### WORK TO COMPLETE
Scan the data for lines with "lean" and report the count by itself.

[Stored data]
★ ★ ★ ★ ★ ★ ★

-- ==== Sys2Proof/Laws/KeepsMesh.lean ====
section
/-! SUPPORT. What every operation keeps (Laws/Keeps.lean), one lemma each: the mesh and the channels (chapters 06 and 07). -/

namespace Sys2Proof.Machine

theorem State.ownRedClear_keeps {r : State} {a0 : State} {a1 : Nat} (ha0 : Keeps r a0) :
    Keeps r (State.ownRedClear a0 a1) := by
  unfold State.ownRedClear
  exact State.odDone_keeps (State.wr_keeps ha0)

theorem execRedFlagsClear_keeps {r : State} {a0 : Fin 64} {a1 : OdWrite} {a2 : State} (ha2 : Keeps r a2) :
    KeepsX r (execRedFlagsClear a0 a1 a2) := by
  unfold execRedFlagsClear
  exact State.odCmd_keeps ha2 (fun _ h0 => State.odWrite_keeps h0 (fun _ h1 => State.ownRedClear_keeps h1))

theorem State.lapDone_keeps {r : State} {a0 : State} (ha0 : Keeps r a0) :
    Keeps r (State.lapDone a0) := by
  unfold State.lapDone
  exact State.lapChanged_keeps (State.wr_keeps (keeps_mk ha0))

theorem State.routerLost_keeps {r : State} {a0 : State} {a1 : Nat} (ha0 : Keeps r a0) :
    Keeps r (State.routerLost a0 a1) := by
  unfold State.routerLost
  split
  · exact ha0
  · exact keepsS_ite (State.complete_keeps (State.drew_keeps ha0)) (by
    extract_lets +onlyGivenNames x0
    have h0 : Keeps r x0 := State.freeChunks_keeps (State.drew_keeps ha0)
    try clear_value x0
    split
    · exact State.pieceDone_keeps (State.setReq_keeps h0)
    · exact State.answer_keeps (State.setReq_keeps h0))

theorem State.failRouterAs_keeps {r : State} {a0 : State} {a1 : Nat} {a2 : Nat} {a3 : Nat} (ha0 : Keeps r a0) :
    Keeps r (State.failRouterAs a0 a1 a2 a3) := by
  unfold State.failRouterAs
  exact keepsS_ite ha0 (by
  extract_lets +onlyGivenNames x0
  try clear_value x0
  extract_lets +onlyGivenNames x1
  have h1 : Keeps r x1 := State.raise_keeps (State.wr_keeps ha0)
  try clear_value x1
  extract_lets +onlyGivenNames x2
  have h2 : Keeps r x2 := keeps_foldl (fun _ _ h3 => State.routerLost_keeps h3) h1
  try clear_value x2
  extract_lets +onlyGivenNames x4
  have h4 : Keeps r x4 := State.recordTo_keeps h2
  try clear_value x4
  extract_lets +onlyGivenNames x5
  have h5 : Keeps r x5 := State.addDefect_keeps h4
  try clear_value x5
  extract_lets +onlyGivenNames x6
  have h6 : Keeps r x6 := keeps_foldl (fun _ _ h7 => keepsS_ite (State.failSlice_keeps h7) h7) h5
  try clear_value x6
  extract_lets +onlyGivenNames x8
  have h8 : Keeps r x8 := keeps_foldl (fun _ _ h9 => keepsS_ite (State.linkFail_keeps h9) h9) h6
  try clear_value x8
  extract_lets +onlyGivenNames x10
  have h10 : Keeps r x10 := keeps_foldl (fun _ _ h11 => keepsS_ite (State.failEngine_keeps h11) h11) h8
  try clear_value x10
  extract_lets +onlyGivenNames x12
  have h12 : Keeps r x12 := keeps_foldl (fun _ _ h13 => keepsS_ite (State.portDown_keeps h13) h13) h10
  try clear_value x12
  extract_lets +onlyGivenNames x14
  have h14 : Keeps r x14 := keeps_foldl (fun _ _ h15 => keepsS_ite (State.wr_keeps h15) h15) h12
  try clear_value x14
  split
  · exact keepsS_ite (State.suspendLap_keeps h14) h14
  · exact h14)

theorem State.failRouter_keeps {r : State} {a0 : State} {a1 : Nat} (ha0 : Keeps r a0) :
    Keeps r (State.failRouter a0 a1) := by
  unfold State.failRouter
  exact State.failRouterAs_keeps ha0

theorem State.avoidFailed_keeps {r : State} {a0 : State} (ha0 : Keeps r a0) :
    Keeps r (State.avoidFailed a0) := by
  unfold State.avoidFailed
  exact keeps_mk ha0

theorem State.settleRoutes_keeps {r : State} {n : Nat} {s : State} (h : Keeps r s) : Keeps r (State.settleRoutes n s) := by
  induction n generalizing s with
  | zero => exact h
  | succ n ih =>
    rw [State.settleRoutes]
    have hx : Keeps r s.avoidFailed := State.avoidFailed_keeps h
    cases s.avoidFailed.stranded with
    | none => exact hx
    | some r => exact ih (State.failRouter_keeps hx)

★ ★ ★ ★ ★ ★ ★

### RESPONSE
2